Dan sejarah, seperti biasa, akan menunggu dengan sabar—mencatat siapa yang belajar darinya, dan siapa yang memilih melupakannya.
Di aula megah Munich Security Conference, 14 Februari 2026, seorang Menteri Luar Negeri Amerika berdiri dan berbicara tentang sejarah yang panjang. Marco Rubio menyebut aliansi yang “menyelamatkan dan mengubah dunia.” Kata-kata itu mengalun seperti gema dari abad-abad lampau—gema kapal-kapal yang berlayar meninggalkan pelabuhan, membawa kitab suci, meriam, dan peta.
Ia mengingatkan bahwa selama lima abad sebelum berakhirnya Perang Dunia II, Barat “mengembang”: misionaris, peziarah, serdadu, penjelajah—semua menyeberangi samudra, membangun imperium. Kita tahu kisah itu. Dalam buku-buku sejarah, nama-nama pelabuhan berubah menjadi koloni, lalu menjadi negara. Dalam arsip-arsip, ekspansi disebut penemuan; dalam ingatan yang lain, ia adalah perampasan.
Pidato itu tak menyebut darah, tak menyebut gula dan rempah yang dibayar dengan kerja paksa. Sejarah memang sering tampil sebagai parade pemenang. Seperti ditulis oleh Edward Said, Orientalisme bukan sekadar cara melihat Timur, melainkan cara membenarkan kekuasaan atasnya. Di Munich, yang terdengar adalah kebanggaan atas “peradaban agung dan mulia” yang diwarisi bersama. Kebanggaan itu diminta untuk dilepaskan dari rasa bersalah dan malu.
Ada kalimat yang terasa seperti seruan pembebasan: jangan terbelenggu oleh rasa bersalah. Di sana terselip satu gagasan—bahwa sejarah bisa dilepas dari beban moralnya, bahwa masa lalu cukup dikenang sebagai kejayaan, bukan sebagai pertanyaan. Namun, seperti diingatkan Hannah Arendt, politik selalu berurusan dengan tanggung jawab; ia tak pernah netral terhadap akibat.
“Decline was a choice,” katanya.
Kemunduran adalah pilihan yang ditolak para pendahulu. Maka kini, bersama Donald Trump, Amerika menapaki jalan untuk “membangun abad Barat yang baru.” Kalimat itu mengandung tekad, juga nostalgia. Seolah abad adalah benda yang bisa dirakit ulang, seperti mesin tua yang diperbarui.

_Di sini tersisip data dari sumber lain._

/-- The loop's steer at a phase sample `dt` ns after the last (R351): from FREE within acquire_rate.
(DESIGN CHOICE, entry 33) -/
def State.loopUpdate (s : State) (dt : Int) : State :=
  let (k, s) := s.fresh
  let old := s.a Attr.heaSteer 0 0
  let v := clampSteer (Config.loopSteer k)
  let lim := (s.n Attr.heaAcquireRate 0 0 : Int) * 10000 * dt / 1000000000
  s.setSteer (if s.heaSt = 1 ∧ ¬ s.hea.everLocked then clampInt (old - lim) (old + lim) v else v)

/-- The lock tests on the residual of the current reference, in 50 ps (R353, R354). (DESIGN CHOICE, entry 33) -/
def State.lockTests (s : State) (r : Nat) (res : Int) : State :=
  let w := (s.n Attr.heaLockWindow 0 0 : Int) * 20
  let inside := decide (-w ≤ res ∧ res ≤ w)
  let outside := decide (res < -(4 * w) ∨ 4 * w < res)
  let s := { s with hea := { s.hea with
    inLock := if inside then s.hea.inLock + 1 else 0
    outLock := if outside then s.hea.outLock + 1 else 0
    clean := if inside then s.hea.clean else 0 } }
  if s.heaSt = 1 ∧ 16 ≤ s.hea.inLock then
    let s := { s.setHea 2 with hea := { s.hea with
        everLocked := true, inLock := 0, outLock := 0,
        lockedSince := some s.hea.now } }
    s.logAt sevNotice Attr.heaState 0 0
  else if s.heaSt = 2 ∧ 16 ≤ s.hea.outLock then
    ((s.bump Attr.heaLockLosses 0 0).setHea 1).beginSwitch r
  else s

/-- A phase sample of the reference the loop follows: residual, tests, steer, bandwidth (R350 to R353). `rate` is a tenth
of the sample rate in units of 0.01 Hz. (DESIGN CHOICE, entry 33) -/
def State.loopSample (s : State) (r f rate : Nat) (p dt : Int) : State :=
  let sw := s.hea.switch
  let follows : Bool := match sw with
    | some k => k.old == some r && !k.bridge
    | none => s.current == some r
  if ¬ follows ∨ ¬ (s.heaSt = 1 ∨ s.heaSt = 2) then s
  else
    let res := unwrap f (p - 20 * s.a Attr.heaAbsorbedOffset 0 0)
    let s := s.set Attr.heaPhaseError 0 0 (clampS32 (divNear res 20))
    let s := s.set Attr.heaBandwidthUsed 0 0 ((Nat.min (s.n Attr.heaBandwidth 0 0) rate : Nat) : Int)
    let s := s.loopUpdate dt
    if sw.isSome then s else s.lockTests r res

/-- A phase sample of reference `r` at output time `t`: `f` is the nominal frequency of a pin, whose phase is taken modulo one
nominal period (R334), 0 for PTP. The oscillator's own offset is the slope of the samples less what the steer has added to them
(R336). (DEDUCED, entry 32) -/
def State.phaseIn (s : State) (r f rate : Nat) (phase t : Int) : State :=
  let s := s.accountSteer t
  let x := s.ref r
  let phase := unwrap f phase
  let p := match x.window with
    | (_, q, _) :: _ => q + unwrap f (phase - q)
    | [] => phase
  let dt := match x.window with
    | (u, _) :: _ => t - u
    | [] => 0
  let w := (((t, p, p * 50000000000 - s.hea.steered) :: x.window).mapIdx fun i e => (i, e)).filterMap fun e =>
    if e.1 ≤ 16 ∨ t - e.2.1 ≤ 1000000000 then some e.2 else none
  let s := (s.setRef r { x with window := w, present := true }).set Attr.refPhaseOffset r 0
    (signed 32 (toBits 32 (divNear phase 20)))
  let s : State := match slopeOf (w.map fun e => (e.1, e.2.2)) with
    | some v => s.set Attr.refFreqOffset r 0 (clampS32 v)
    | none => s
  let tol := decide ((s.yOf r - s.yExpected).natAbs ≤ s.n Attr.heaFreqTolerance 0 0 * 10000)
  let s := (s.setRef r { (s.ref r) with inTol := tol }).recheck r
  let s : State := match s.hea.switch with
    | some k => if k.to_ = r ∧ k.samples.length < 16 then
        { s with hea := { s.hea with switch := some { k with samples := p :: k.samples } } } else s
    | none => s
  s.loopSample r f rate p dt

/-- The phase-sample rate of a pin (R333), a tenth of it in units of 0.01 Hz. -/
def pinRate (f : Nat) : Nat := if 1000 ≤ f then 10000 else 10 * f

/-- PHASE_SAMPLE (R336): a sample of a pin reference at an output time in ns; the phase of its active edge counts (R334). The samples of a PTP reference come with its Sync messages (R335). -/
def phaseSample (r : Nat) (phase : Phases) (time : Int) (s : State) : State :=
  if 4 ≤ r then s
  else
    let f := s.n Attr.refNominalHz r 0
    s.phaseIn r f (pinRate f) (if s.n Attr.refEdge r 0 = 0 then phase.rise else phase.fall) time
/-- PHASE_SAMPLE (R336). -/
def execPhaseSample (r : Nat) (phase : Phases) (time : Int) (s : State) : Host.Outcome State Fault Refusal :=
  .next (phaseSample r phase time s)

/-- REFERENCE_QUALIFIED (R338, R339): valid for its qualification time; a returning reference starts its wait. -/
def referenceQualified (r : Nat) (s : State) : State :=
  let x := s.ref r
  let announced := decide (r < 4) || decide (4 ≤ (Store.get PtpSt.reset s.tbs.ptp (r - 4)).announces)
  if 8 ≤ r ∨ x.qualified ∨ ¬ s.refValid r ∨ s.n Attr.refEnable r 0 ≠ 1 ∨ ¬ announced then s
  else
    let w := s.n Attr.refWtrTime r 0
    (s.setRef r { x with
      qualified := true, ever := true
      waitEnd := if x.ever ∧ w ≠ 0 then some (s.hea.now + 1000 * w) else none }).chooseRef
/-- REFERENCE_QUALIFIED (R338). -/
def execReferenceQualified (r : Nat) (s : State) : Host.Outcome State Fault Refusal := .next (referenceQualified r s)

/-- REFERENCE_DISQUALIFIED (R338): the edges, or the Sync messages, of a reference stop. -/
def referenceDisqualified (r : Nat) (s : State) : State :=
  if 8 ≤ r ∨ ¬ (s.ref r).present then s
  else (s.setRef r { (s.ref r) with present := false, window := [] }).disqualify r true
/-- REFERENCE_DISQUALIFIED (R338). -/
def execReferenceDisqualified (r : Nat) (s : State) : Host.Outcome State Fault Refusal :=
  .next (referenceDisqualified r s)

/-- The wait of a reference ends (R339). -/
def State.endWait (s : State) (r : Nat) : State :=
  if (s.ref r).waitEnd.isNone then s else (s.setRef r { (s.ref r) with waitEnd := none }).chooseRef

/-- WTR_EXPIRY (R339). -/
def execWtrExpiry (r : Nat) (s : State) : Host.Outcome State Fault Refusal := .next (s.endWait r)

/-- CLEAR_WTR (R339): ends a running wait at once. -/
def clearWtr (c : Ctx) (s : State) : Answer := ok (s.endWait c.q.inst)
/-- CLEAR_WTR (R339). -/
def execClearWtr (q : Req) (s : State) : Host.Outcome State Fault Refusal := .next (serve .clearWtr clearWtr q s)

/-- Whether the frequencies of two references agree (R342). -/
def State.agree (s : State) (a b : Nat) : Bool :=
  decide ((s.yOf a - s.yOf b).natAbs ≤ s.n Attr.heaDisagreeTol 0 0 * 10000)

/-- DISAGREE (R343): two qualified references of equal rank have disagreed, or agreed, for 10 s. -/
def disagree (a b : Nat) (set : Bool) (s : State) : State :=
  let p := (Nat.min a b, Nat.max a b)
  let equal := a != b && decide (a < 8 ∧ b < 8) && (s.ref a).qualified && (s.ref b).qualified && s.rank a == s.rank b
  if ¬ equal ∨ s.disagrees a b = set ∨ s.agree a b = set then s
  else if set then
    let s := { s with hea := { s.hea with
        disagree := s.hea.disagree ++ [p],
        clean := if s.current = some a ∨ s.current = some b then 0 else s.hea.clean } }
    s.logAt sevWarning Attr.refStatus p.1 0
  else { s with hea := { s.hea with disagree := s.hea.disagree.erase p } }
/-- DISAGREE (R343). -/
def execDisagree (a b : Nat) (set : Bool) (s : State) : Host.Outcome State Fault Refusal := .next (disagree a b set s)

/-- The walk of absorbed_offset towards 0 over `ms` (R349). -/
def State.walkOffset (s : State) (ms : Nat) : State :=
  let o := s.a Attr.heaAbsorbedOffset 0 0
  if o = 0 ∨ ¬ (s.heaSt = 1 ∨ s.heaSt = 2) then s
  else
    let x := s.n Attr.heaPhaseWalk 0 0 * ms + s.hea.walk
    let d := Nat.min (x / 1000) o.natAbs
    { s.set Attr.heaAbsorbedOffset 0 0 (o - sgn o * d) with hea := { s.hea with walk := x % 1000 } }

/-- SELECTOR_RUN (R341, R342): every 10 ms, `now` ms after start-up. -/
def selectorRun (now : Nat) (s : State) : State :=
  if now < s.hea.now then s
  else
    let s := s.walkOffset (now - s.hea.now)
    let s := { s with hea := { s.hea with now := now } }
    let s := match s.heaSt, s.hea.holdSince with
      | 3, some t => s.set Attr.heaHoldoverElapsed 0 0 (((now - t) / 1000 : Nat) : Int)
      | _, _ => s
    s.chooseRef
/-- SELECTOR_RUN (R342). -/
def execSelectorRun (now : Nat) (s : State) : Host.Outcome State Fault Refusal := .next (selectorRun now s)

/-- SWITCH_COMPLETE (R345): 16 samples of the new reference are in; the offset is absorbed and the loop closes. -/
def switchComplete (s : State) : State :=
  match s.hea.switch with
  | none => s
  | some k =>
    if k.samples.length < 16 then s
    else
      let s := s.set Attr.heaAbsorbedOffset 0 0 (clampS32 (divNear k.samples.sum 320))
      let s := (s.set Attr.heaCurrent 0 0 k.to_).set Attr.heaSwitching 0 0 0
      let s := { s with hea := { s.hea with switch := none, lostAt := none, inLock := 0, outLock := 0, clean := 0, walk := 0 } }
      ((s.bump Attr.heaSwitches 0 0).logAt sevNotice Attr.heaSwitches 0 0).chooseRef
/-- SWITCH_COMPLETE (R345). -/
def execSwitchComplete (s : State) : Host.Outcome State Fault Refusal := .next (switchComplete s)

/-- HOLDOVER_STEER_UPDATE (R351, R359, R346): each second the steer follows the model. -/
def holdoverSteerUpdate (s : State) : State :=
  if s.heaSt = 3 ∨ (s.hea.switch.any (·.bridge) ∧ s.modelValid) then s.setSteer (-(s.yHat + s.hea.bias)) else s
/-- HOLDOVER_STEER_UPDATE (R359). -/
def execHoldoverSteerUpdate (s : State) : Host.Outcome State Fault Refusal := .next (holdoverSteerUpdate s)

/-- Whether the filtered temperature lies outside the modelled range (R358). -/
def State.outOfRange (s : State) : Bool :=
  decide (s.hea.temp < 65536 * s.a Attr.heaModelRange 0 0 ∨ 65536 * s.a Attr.heaModelRange 0 1 < s.hea.temp)

/-- HOLDOVER_LIMIT (R354): the selector runs, then the limits of HOLDOVER are tested; beyond them Hearth is LOST, on its
frozen steer (R355). -/
def holdoverLimit (s : State) : State :=
  let s := s.chooseRef
  if s.heaSt = 3 ∧ (s.n Attr.heaHoldoverLimit 0 0 ≤ s.n Attr.heaHoldoverElapsed 0 0 ∨ s.outOfRange) then
    ((({ s with hea := { s.hea with holdSince := none } }).setHea 4).logAt sevError Attr.heaState 0 0).raise 2
  else s
/-- HOLDOVER_LIMIT (R354). -/
def execHoldoverLimit (s : State) : Host.Outcome State Fault Refusal := .next (holdoverLimit s)

/-! ### Training (R357, R358) -/

/-- Whether the conditions of R357 hold now; the residual is watched at every sample. -/
def State.trainable (s : State) : Bool :=
  s.heaSt == 2 && s.hea.switch.isNone &&
    (match s.current with
     | some c => !((List.range 8).any fun r => s.disagrees c r) && decide (s.rank c < 0x4000)
     | none => false)

/-- The filtered temperature a second later (R356); `ts` is the sensor's reading in 0.01 °C.
(DESIGN CHOICE, entry 35) -/
def filterTemp (lag : Nat) (t ts : Int) : Int :=
  if lag = 0 then 65536 * ts else t + (65536 * ts - t) / (lag : Int)

/-- A second of Hearth (R356, R357, R359): the temperature, the age, the anchor and the training sums.
(DESIGN CHOICE, entry 35) -/
def State.hearthSecond (s : State) (ts : Int) : State :=
  let s := { s with hea := { s.hea with temp := filterTemp (s.n Attr.heaModelLag 0 0) s.hea.temp ts } }
  let s := s.add Attr.heaModelAge 0 0 1
  let y := match s.current with
    | some c => s.yOf c
    | none => 0
  let age := s.a Attr.heaModelAge 0 0
  let keep := s.hea.anchor.filter fun e => decide (s.hea.now ≤ e.1 + 62000)
  { s with hea := { s.hea with
    anchor := if s.heaSt = 2 then (s.hea.now, y, s.yHat) :: keep else keep
    acc := (⟨y, s.hea.temp, age⟩ :: s.hea.acc).take 16
    clean := if s.trainable then s.hea.clean + 1 else 0 } }

/-- The determinant of the leading `n` × `n` matrix, by the first row. -/
def det : Nat → List (List Int) → Int
  | 0, _ => 1
  | n + 1, m =>
    match m with
    | [] => 1
    | row :: rest =>
      ((row.take (n + 1)).mapIdx fun j a =>
        (if j % 2 = 0 then a else -a) * det n (rest.map fun r => r.eraseIdx j)).sum

/-- The integer nearest to `a / b`. -/
def ratio (a b : Int) : Int := if b < 0 then divNear (-a) (-b) else divNear a b

/-- The weight of the sample `i` places before the latest, with 96 fraction bits (R358). (DEDUCED, entry 34) -/
def trainWeight (memory : Nat) : Nat → Int
  | 0 => fxOne
  | i + 1 => fxMul (trainWeight memory i) (fxOne * ((memory : Int) - 16) / memory)

/-- The least-squares coefficients over the used samples, for the coefficients in use (R358): each with its scale to
the units of R356; none where they are not determined. (DEDUCED, entry 34) -/
def leastSquares (use : List Nat) (t0 : Int) (rows : List (Int × TrainSample)) : Option (List (Nat × Int)) :=
  let feature (x : TrainSample) (j : Nat) : Int :=
    let d := x.t - 16 * 65536 * t0
    if j = 0 then 1 else if j = 1 then d else if j = 2 then d * d else x.age
  let scale (j : Nat) : Int × Int :=
    let u := 16 * 6553600
    if j = 0 then (1, 16) else if j = 1 then (u, 16) else if j = 2 then (u * u, 16) else (16 * 86400, 16)
  let dot (f g : TrainSample → Int) : Int := (rows.map fun r => r.1 * f r.2 * g r.2).sum
  let a := use.map fun i => use.map fun j => dot (feature · i) (feature · j)
  let b := use.map fun i => dot (feature · i) (·.y)
  let n := use.length
  let d := det n a
  if d = 0 then none
  else some (use.mapIdx fun k j =>
    let ak := a.mapIdx fun i row => row.set k (b.getD i 0)
    (j, ratio ((scale j).1 * det n ak) ((scale j).2 * d)))
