/-- The section table. -/
def sectionsOf (b : List Byte) (n : Nat) : List Section :=
  (List.range n).map fun i =>
    let o := 64 + 16 * i
    ⟨fieldAt b o 1, fieldAt b (o + 1) 1, fieldAt b (o + 4) 4, fieldAt b (o + 8) 4, fieldAt b (o + 12) 4⟩

/-- Bytes of a section's data. -/
def Section.bytes (x : Section) : Nat :=
  match x.typ with
  | 1 => 8 * x.size
  | 2 | 3 => 4 * x.size
  | 6 => 16 * x.size
  | _ => 0

/-- Words of `w` bytes at an offset. -/
def wordsAt (b : List Byte) (w : Nat) : (n off : Nat) → List Nat
  | 0, _ => []
  | n + 1, off => fieldAt b off w :: wordsAt b w n (off + w)

/-- An X or Y region of a section. -/
def Section.region (x : Section) (b : List Byte) : XRegion :=
  ⟨x.typ == 3, x.attr, x.base, x.size,
    if x.data = 0 ∨ 32768 < x.size then [] else (wordsAt b 4 x.size x.data).map fun w => BitVec.ofNat 24 w⟩

/-- The budget entries of a section. -/
def Section.budgets (x : Section) (b : List Byte) : List Budget :=
  (List.range x.size).map fun i =>
    let o := x.data + 16 * i
    ⟨fieldAt b o 1, fieldAt b (o + 1) 1, fieldAt b (o + 4) 4, fieldAt b (o + 8) 4, fieldAt b (o + 12) 4⟩

/-- An image read from its bytes, whatever it holds. -/
def readImage (b : List Byte) : Image :=
  let secs := sectionsOf b (fieldAt b 6 2)
  let prog := secs.find? (·.typ == 1)
  { crc := fieldAt b 12 4, name := slice b 16 16, version := fieldAt b 32 4, entry := fieldAt b 36 2
    nIn := fieldAt b 38 1, nOut := fieldAt b 39 1
    inY := bit (fieldAt b 40 2) 15, inArea := fieldAt b 40 2 % 32768
    outY := bit (fieldAt b 42 2) 15, outArea := fieldAt b 42 2 % 32768
    sIn := fieldAt b 44 1 % 16, sOut := fieldAt b 44 1 / 16, events := fieldAt b 45 1
    progBase := (prog.map (·.base)).getD 0
    prog := (prog.map fun x => (wordsAt b 8 (Nat.min x.size 16384) x.data).map fun w => BitVec.ofNat 48 w).getD []
    data := (secs.filter fun x => x.typ == 2 || x.typ == 3).map (·.region b)
    banks := (secs.filter (·.typ == 4)).map fun x => (bit x.attr 0, x.size)
    deeps := (secs.filter (·.typ == 5)).map (·.size)
    budget := ((secs.find? (·.typ == 6)).map (·.budgets b)).getD [] }

/-- Whether two of some runs overlap. -/
def runsOverlap : List (Nat × Nat) → Bool
  | [] => false
  | r :: rs => rs.any (fun x => decide (r.1 < x.1 + x.2 ∧ x.1 < r.1 + r.2)) || runsOverlap rs

/-- The header conditions of TYPE (R248). -/
def headerBad (b : List Byte) : Bool :=
  decide (b.length < 64) || slice b 0 4 != [0x58, 0x49, 0x58, 0x31] || fieldAt b 4 2 != 1 ||
  fieldAt b 8 4 != b.length || fieldAt b 6 2 == 0 || decide (64 < fieldAt b 6 2) ||
  crc32 (b.take 12 ++ [0, 0, 0, 0] ++ b.drop 16) != fieldAt b 12 4

/-- Whether a section breaks TYPE: it or its data lies outside the image, data stand where none may or lack where
they must, or a region's size has the wrong step. -/
def Section.bad (x : Section) (n : Nat) : Bool :=
  (x.data != 0 && decide (n < x.data + x.bytes)) ||
  ((x.typ == 1 || x.typ == 6) && x.data == 0) ||
  ((x.typ == 4 || x.typ == 5 || ((x.typ == 2 || x.typ == 3) && x.attr == 2)) && x.data != 0) ||
  (x.typ == 4 && x.size % 64 != 0) || (x.typ == 5 && x.size % 4096 != 0)

/-- Whether the CONST span of X or Y holds words of another kind (R244). -/
def Image.constMixed (g : Image) (y : Bool) : Bool :=
  match g.constSpan y with
  | none => false
  | some (lo, hi) =>
    let consts := (g.data.filter fun r => r.inY == y && r.kind == 0).map fun r => (r.base, r.size)
    (g.runsIn y).any fun r => !consts.contains r && decide (r.1 < hi ∧ lo < r.1 + r.2)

Tapi abad tak pernah berdiri sendiri. Ia terbentuk oleh yang lain: oleh mereka yang dulu disebut pinggiran, dunia ketiga, selatan global. Jika Barat hendak “membebaskan kecerdikannya,” dunia lain pun telah lama membebaskan dirinya dari definisi yang dipaksakan. Cina, India, Afrika, Amerika Latin—nama-nama itu bukan lagi latar belakang. Mereka adalah subjek yang menulis sejarahnya sendiri.
Pidato di Munich adalah panggilan untuk kesatuan—untuk berjalan bersama lagi. Tetapi kesatuan selalu menuntut batas: siapa yang termasuk, siapa yang tidak. Setiap peradaban yang mengukuhkan dirinya sebagai “agung” berisiko lupa bahwa keagungan sering lahir dari perjumpaan, bukan dari penaklukan.
Barangkali yang paling menarik bukanlah seruan tentang abad baru, melainkan nada keyakinan bahwa sejarah dapat diarahkan oleh kehendak. Sejarah, seperti kata penyair, adalah sungai yang tak pernah sepenuhnya tunduk pada peta. Ia mengalir dengan ingatan dan luka, dengan harapan dan ironi.
Di Munich, tepuk tangan mungkin terdengar mantap. Tetapi di luar aula, dunia tetap majemuk, retak, dan tak selalu sejalan dengan satu pusat. Sebuah “abad Barat” mungkin bisa dicanangkan. Namun abad yang sesungguhnya—jika ia datang—akan ditentukan bukan hanya oleh mereka yang merasa sebagai pewaris peradaban, melainkan juga oleh mereka yang dulu diwarisi sebagai tanah jajahan. Dan sejarah, seperti biasa, akan menunggu dengan sabar—mencatat siapa yang belajar darinya, dan siapa yang memilih melupakannya.